C# offers a powerful API for working with collections and especially LINQ offers lots of functional goodies to work with them. Among them is also the Concat()
-method which allows to concatenate two IEnumerables
.
We recently had the use-case of concatenating two collections with elements of a common super-type:
class Animal {}
class Cat : Animal {}
class Dog : Animal {}
public IEnumerable<Animal> combineAnimals(IEnumerable<Cat> cats, IEnumerable<Dog> dogs)
{
// XXX: This does not work because Concat is invariant!!!
return cats.Concat(dogs);
}
The above example does not work because concat requires both sequences to have the same type and returns a combined sequences of this type. If we do not care about the specifities of the subclasses be can build a Concatenate()

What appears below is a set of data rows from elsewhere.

/-- Every legal word is the word of exactly one command, and that command is well-formed: no bit of a word is lost
(30_encoding.md R92, R96). -/
def Obligations.LegalWordIsTheWordOfItsCommand : Prop :=
  ∀ (w : Word32) (i : Instr), decode w = .ok i → WellFormed i ∧ encode i = w

/-- The opcode map (30_encoding.md R94): a word is the command with mnemonic `m` exactly when it fits the row of `m`
and meets the two extra conditions of LD and ST; no word fits two rows. -/
def Obligations.WordMatchesItsTableRow : Prop :=
  (∀ (w : Word32) (m : String),
    (∃ i, decode w = .ok i ∧ i.mnemonic = m) ↔
      ∃ row ∈ commandTable, w &&& row.mask = row.pattern ∧ row.mnemonic = m ∧
        (m = "LD" ∨ m = "ST" → (fieldSpace w).toNat ≤ 8) ∧
        (m = "ST" → (fieldSpace w = 2 ∨ fieldSpace w = 3) → (fieldImm8 w).toNat ≤ 1)) ∧
  ∀ w : Word32, ∀ r ∈ commandTable, ∀ r' ∈ commandTable,
    w &&& r.mask = r.pattern → w &&& r'.mask = r'.pattern → r = r'

/-- The four kinds of illegal word (30_encoding.md R96), and what an illegal word does while no error is latched:
it raises IllegalCommand and changes nothing but the error latch. -/
def Obligations.IllegalWordTakesTheFault : Prop :=
  (∀ w : Word32, decode w = .error .unassignedOpcode ↔
    (0x07 ≤ fieldOpcode w ∧ fieldOpcode w ≤ 0x0F) ∨ (0x13 ≤ fieldOpcode w ∧ fieldOpcode w ≤ 0x17) ∨
    fieldOpcode w = 0x1E ∨ fieldOpcode w = 0x1F ∨ (0x21 ≤ fieldOpcode w ∧ fieldOpcode w ≤ 0x27) ∨
    (0x2A ≤ fieldOpcode w ∧ fieldOpcode w ≤ 0x2F) ∨ 0x31 ≤ fieldOpcode w) ∧
  (∀ w : Word32, decode w = .error .mustBeZeroBit ↔
    ∃ row ∈ commandTable, w &&& 0xFF000000 = row.pattern &&& 0xFF000000 ∧ w &&& row.mask ≠ row.pattern) ∧
  (∀ w : Word32, decode w = .error .noSuchSpace ↔
    (w &&& 0xFF0FFFFF = 0x05000000 ∨ w &&& 0xFF0FFF00 = 0x06000000) ∧ 9 ≤ (fieldSpace w).toNat) ∧
  (∀ w : Word32, decode w = .error .notOneBit ↔
    w &&& 0xFF0FFF00 = 0x06000000 ∧ (fieldSpace w = 2 ∨ fieldSpace w = 3) ∧ 2 ≤ (fieldImm8 w).toNat) ∧
  ∀ (s : State) (w : Word32) (rest : List HostAction) (e : DecodeError),
    s.portIn = .command w :: rest → decode w = .error e → s.err = false →
      step s = .next (faulted { s with portIn := rest } 0x01 w)

/-! ## Steps -/

/-- A step runs the command that the word at the port decodes to, on the state from whose port the word is taken
(30_encoding.md R95); `withFetchWord` puts a word there. -/
def Obligations.StepRunsTheDecodedCommand : Prop :=
  (∀ (s : State) (w : Word32) (rest : List HostAction) (i : Instr),
    s.portIn = .command w :: rest → decode w = .ok i → step s = exec i { s with portIn := rest }) ∧
  ∀ (s : State) (w : Word32) (i : Instr),
    decode w = .ok i → step (s.withFetchWord 32 w.toNat) = exec i s

/-- While an error is latched every word but CLRERR and a CSRRD of an assigned register is refused, and these two
execute (60_exceptions.md R264, 30_encoding.md R95 step 1). -/
def Obligations.LatchRefusesEveryOtherWord : Prop :=
  ∀ (s : State) (w : Word32) (rest : List HostAction), s.portIn = .command w :: rest → s.err = true →
    (w ≠ 0x01000000 → ¬ (w &&& 0xFF00FFFF = 0x02000000 ∧ AssignedCsr (fieldCsr w)) →
      step s = .next (refusedState { s with portIn := rest })) ∧
    (w = 0x01000000 →
      step s = .next { s with
        portIn := rest, err := false, errcode := 0, errcmd := 0, rspOut := s.rspOut ++ [0] }) ∧
    (w &&& 0xFF00FFFF = 0x02000000 → AssignedCsr (fieldCsr w) →
      ∃ c : Csr, c.addr = fieldCsr w ∧
        step s = .next { s with portIn := rest, rspOut := s.rspOut ++ [(csrValue s c).setWidth 32] })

-method ourselves which make the whole thing possible because instances of both subclasses can be put into a collection of their common parent class.

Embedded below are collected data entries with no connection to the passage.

/-- Settles O47: the syndromes are stored before the outcome is known, and no outcome writes SYN again. -/
theorem rsdecStoresTheSyndromes : Obligations.RsdecStoresTheSyndromes := by
  unfold Obligations.RsdecStoresTheSyndromes
  intro s hs hr
  have hstored (c : List Byte) (l : Nat) {j : Nat} (hj : j < 256) :
      readCell (storeLocator (storeSyndromes s (blockSyndromes s)) c l) .syn j =
        if j < s.rs.e.toNat then syndromeSum (readCell s .cw) (blockLength s) j else 0 := by
    simp [readCell_storeLocator, readCell_storeSyndromes, hj, coef_blockSyndromes]
  by_cases hc : IsCodeword (readCell s .cw) (blockLength s) s.rs.e.toNat
  · obtain ⟨t, hnext, -, hsame⟩ := exists_endRsdec (storeLocator (storeSyndromes s (blockSyndromes s)) [1] 0)
    exact ⟨t, (exec_rsdec_of_codeword hs hr hc).trans hnext, fun j hj => (hsame _ _).trans (hstored _ _ hj)⟩
  · obtain ⟨t, hnext, hsame⟩ := exists_correctBlock (storeSolution s) (blockSyndromes s) (solved s).c (solved s).l
      (s.rs.e.toNat / 2) (blockLength s)
    refine ⟨t, (exec_rsdec_of_not_codeword hs hr hc).trans hnext, fun j hj => ?_⟩
    rw [hsame .syn (by decide) (by decide) (by decide)]
    exact hstored _ _ hj

/-- Settles O48: all syndromes are zero, so RSDEC ends with these and the locator 1 stored. -/
theorem rsdecAcceptsACodeword : Obligations.RsdecAcceptsACodeword := by
  unfold Obligations.RsdecAcceptsACodeword
  intro s hs hr hc
  have hzero (j : Nat) : coef (blockSyndromes s) j = 0 := by
    rw [coef_blockSyndromes]
    split
    · exact hc j ‹_›
    · rfl
  obtain ⟨t, hnext, ht, hsame⟩ := exists_endRsdec (storeLocator (storeSyndromes s (blockSyndromes s)) [1] 0)
  have hcells (sp : Space) (i : Nat) :
      readCell t sp i =
        if sp = .lam ∧ i < 256 then coef [1] i else if sp = .emag ∧ i < 128 then 0
        else if sp = .epos ∧ i < 128 then 0 else if sp = .syn ∧ i < 256 then 0 else readCell s sp i := by
    rw [hsame, readCell_storeLocator, readCell_storeSyndromes, hzero]
  refine ⟨t, (exec_rsdec_of_codeword hs hr hc).trans hnext, ?_, fun i hi => ?_, fun i hi => ?_,
    fun i hi => ⟨?_, ?_⟩, fun sp hsp i => ?_⟩
  · obtain ⟨m, hm⟩ := storeLocator_storeSyndromes_frame s (blockSyndromes s) [1] 0
    rw [ht, hm]
    rfl
  · rw [hcells]
    cases i <;> simp [coef, hi]
  · simp [hcells, hi]
  · simp [hcells, hi]
  · simp [hcells, hi]
  · rcases hsp with rfl | rfl | rfl | rfl | rfl <;> simp [hcells]

/-! ## The correction of a block (43_rs_decoder.md R221) -/

section Corrections
variable (s : State)

theorem nodup_rootPositions : (rootPositions s).Nodup := List.nodup_range.filter _

theorem lt_blockLength_of_mem_rootPositions {p : Nat} (hp : p ∈ rootPositions s) : p < blockLength s :=
  List.mem_range.1 (List.mem_of_mem_filter hp)

theorem coef_magnitudes (k : Nat) :
    coef ((rootCorrections s).map (fun f => f.2)) k = ((rootPositions s).map (magnitude s)).getD k 0 := by
  rw [rootCorrections, List.map_map]
  rfl

/-- A position of a block is below 255, so EPOS keeps all of it (43_rs_decoder.md R211, R221). -/
theorem toNat_coef_positions (hr : RsReady s) (k : Nat) :
    (coef ((rootCorrections s).map (fun f => BitVec.ofNat 8 f.1)) k).toNat = (rootPositions s).getD k 0 := by
  have hpositions : (rootCorrections s).map (fun f => BitVec.ofNat 8 f.1) = (rootPositions s).map (BitVec.ofNat 8) := by
    rw [rootCorrections, List.map_map]
    rfl
  rw [hpositions, coef, List.getD_eq_getElem?_getD, List.getD_eq_getElem?_getD, List.getElem?_map]
  cases hk : (rootPositions s)[k]? with
  | none => rfl
  | some p =>
    obtain ⟨-, -, hn⟩ := hr
    have hp : p < s.rs.k.toNat + s.rs.e.toNat :=
      lt_blockLength_of_mem_rootPositions s (List.mem_of_getElem? hk)
    exact Nat.mod_eq_of_lt (by omega)

/-- The state after the correction of a block at every root position. -/
def correctedBlock : State :=
  storeCorrections (correctCells (storeSolution s) (rootCorrections s)) (rootCorrections s)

private static IEnumerable<TResult> Concatenate<TResult, TFirst, TSecond>(
this IEnumerable<TFirst> first,
IEnumerable<TSecond> second)
where TFirst: TResult where TSecond : TResult
{
IList<TResult> result = new List<TResult>();
foreach (var f in first)
{
result.Add(f);
}
foreach (var s in second)
{
result.Add(s);
}
return result;
}
The above method is a bit clunky to call but works as intended:
public IEnumerable<Animal> combineAnimals(IEnumerable<Cat> cats, IEnumerable<Dog> dogs)
{
// Works great!
return cats.Concatenate<Animal, Cat, Dog>(dogs);
}
A variant of the above is a Concatenate()

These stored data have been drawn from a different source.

-- ==== Sys2Proof/Machine/State.lean ====
section
/-! DEFINITION. The state of the decoder (10_state.md R20, R45), its phases and errors, and the reasons a step stops. -/

namespace Sys2Proof.Machine

/-- `phase`, the position of the decoder in its life cycle (10_state.md R38). -/
inductive Phase where
  /-- After hardware reset, before the first start. -/
  | idle
  /-- Start issued, header not yet validated. -/
  | header
  /-- Header valid, `pos < npx`. -/
  | pixels
  /-- All pixels produced, trailer not yet checked. -/
  | trailer
  /-- The decode succeeded and the result is valid. -/
  | done
  /-- The decode failed and `err` names why. -/
  | error
  deriving DecidableEq, Repr

/-- The seven errors (60_exceptions.md R210, R211). Each is taken by a NEXT state whose phase is ERROR. -/
inductive FormatError where
  | tooShort
  | badMagic
  | invalidWidth
  | invalidHeight
  | invalidChannels
  | badPadding
  | truncated
  deriving DecidableEq, Repr

/-- The output buffer's bytes: address and byte, addresses strictly rising. An unlisted byte is unwritten and has no
value (20_memory.md R57, log 14). -/
abbrev Memory := List Host.Cell

/-- The output pixel buffer (10_state.md R41): its length and the bytes written so far. -/
structure OutBuffer where
  len : Nat
  mem : Memory
  deriving DecidableEq, Repr

/-- The two host commands (60_exceptions.md R230). `start` carries the whole encoded input; `LEN` is its length, so a
false length cannot be stated (R232, log 2). -/
inductive HostCommand where
  | start (stream : List Byte)
  | hardReset
  deriving DecidableEq, Repr

/-- Why a step stops with a fault. -/
inductive Fault where
  /-- Raised by the step when no command is presented and the phase is IDLE, DONE or ERROR: no decoder step is enabled
  (60_exceptions.md R240, R238). Safe: the machine stands still there. -/
  | noStepEnabled
  /-- Raised by an output write when the buffer does not exist (10_state.md R44). Safe, and no reachable state raises it:
  the buffer exists from the HEADER step on. -/
  | outputAbsent
  /-- Raised by an output write outside the buffer (20_memory.md R56). Safe, and no reachable state raises it: R56 shows
  that the address is always in range. -/
  | outputOutOfRange
  deriving DecidableEq, Repr

/-- Why something has no meaning. -/
inductive Refusal where
  /-- An instruction that has no meaning in this model yet. No arm of exec raises it. Safe. -/
  | notModelled (mnemonic : String)
  /-- Raised by the start command in HEADER, PIXELS or TRAILER (60_exceptions.md R230: "not allowed; the model gives it no
  meaning (refused)"). Safe. -/
  | startDuringDecode
  /-- Raised by a start command whose stream has 2^32 bytes or more (60_exceptions.md R232, 92_eei_decisions.md D26).
  Safe. -/
  | startTooLong
  /-- Raised by a meaning that is asked to run outside the phase in which its step is enabled (00_scope.md R12; log 11).
  The step itself never does so. Safe. -/
  | notEnabled
  deriving DecidableEq, Repr

/-- The decoder's state. The fields from `px` to `out` are 10_state.md R20's list; `cfg` and `stream` are the parameters
of R45; `cmd` is the host's command port (60_exceptions.md R231); `draws` is the model's own (log 5). -/
structure State where
  /-- The configuration parameters (00_scope.md R7). -/
  cfg : Config
  /-- `Stream`; its length is `LEN`. -/
  stream : List Byte
  /-- The command the host presents, taken by the next step. -/
  cmd : Option HostCommand
  /-- The current pixel. -/
  px : Pixel
  /-- The run counter. -/
  run : BitVec 6
  /-- The read cursor. -/
  p : Word
  /-- The index of the output pixel being produced. -/
  pos : Word
  /-- The colour cache. -/
  cache : Vector Pixel 64
  width : Word
  height : Word
  channels : Byte
  colorspace : Byte
  /-- The number of pixels to produce. -/
  npx : Word
  phase : Phase
  /-- The error code; none is `ERR_NONE`. -/
  err : Option FormatError
  /-- The output buffer; none before a successful HEADER step. -/
  out : Option OutBuffer
  /-- How many free values have been drawn. -/
  draws : Nat
  deriving DecidableEq, Repr

/-- The machine after hardware reset (10_state.md R44, 70_reset_and_hazards.md R250): `phase` IDLE, `err` `ERR_NONE`, no
output buffer. The spec leaves every other register unspecified; the model names zero (log 1), an empty stream (log 2), no
command (log 3) and no draw (log 5). -/
def State.reset : State where
  cfg := standardConfig
  stream := []
  cmd := none
  px := ⟨0, 0, 0, 0⟩
  run := 0
  p := 0
  pos := 0
  cache := Vector.replicate 64 ⟨0, 0, 0, 0⟩
  width := 0
  height := 0
  channels := 0
  colorspace := 0
  npx := 0
  phase := .idle
  err := none
  out := none
  draws := 0

/-- What a step or a meaning answers. -/
abbrev Result := Host.Outcome State Fault Refusal

end Sys2Proof.Machine
end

-method can be useful if you use a collection of the parent class to collect instances of subclass collections:
private static IEnumerable<TResult> Concatenate<TResult, TIn>(
this IEnumerable<TResult> first,
IEnumerable<TIn> devs)
where TIn : TResult
{
IList<TResult> result = first.ToList();
foreach (var dev in devs)
{
result.Add(dev);
}
return result;
}
public IEnumerable<Animal> combineAnimals(IEnumerable<Cat> cats, IEnumerable<Dog> dogs)
{
IEnumerable<Animal> result = new List<Animal>();
result = result.Concatenate(cats);
return result.Concatenate(dogs);
}
Maybe the above examples can serve as an inspiration for more utility methods that may improve working with collections in C#.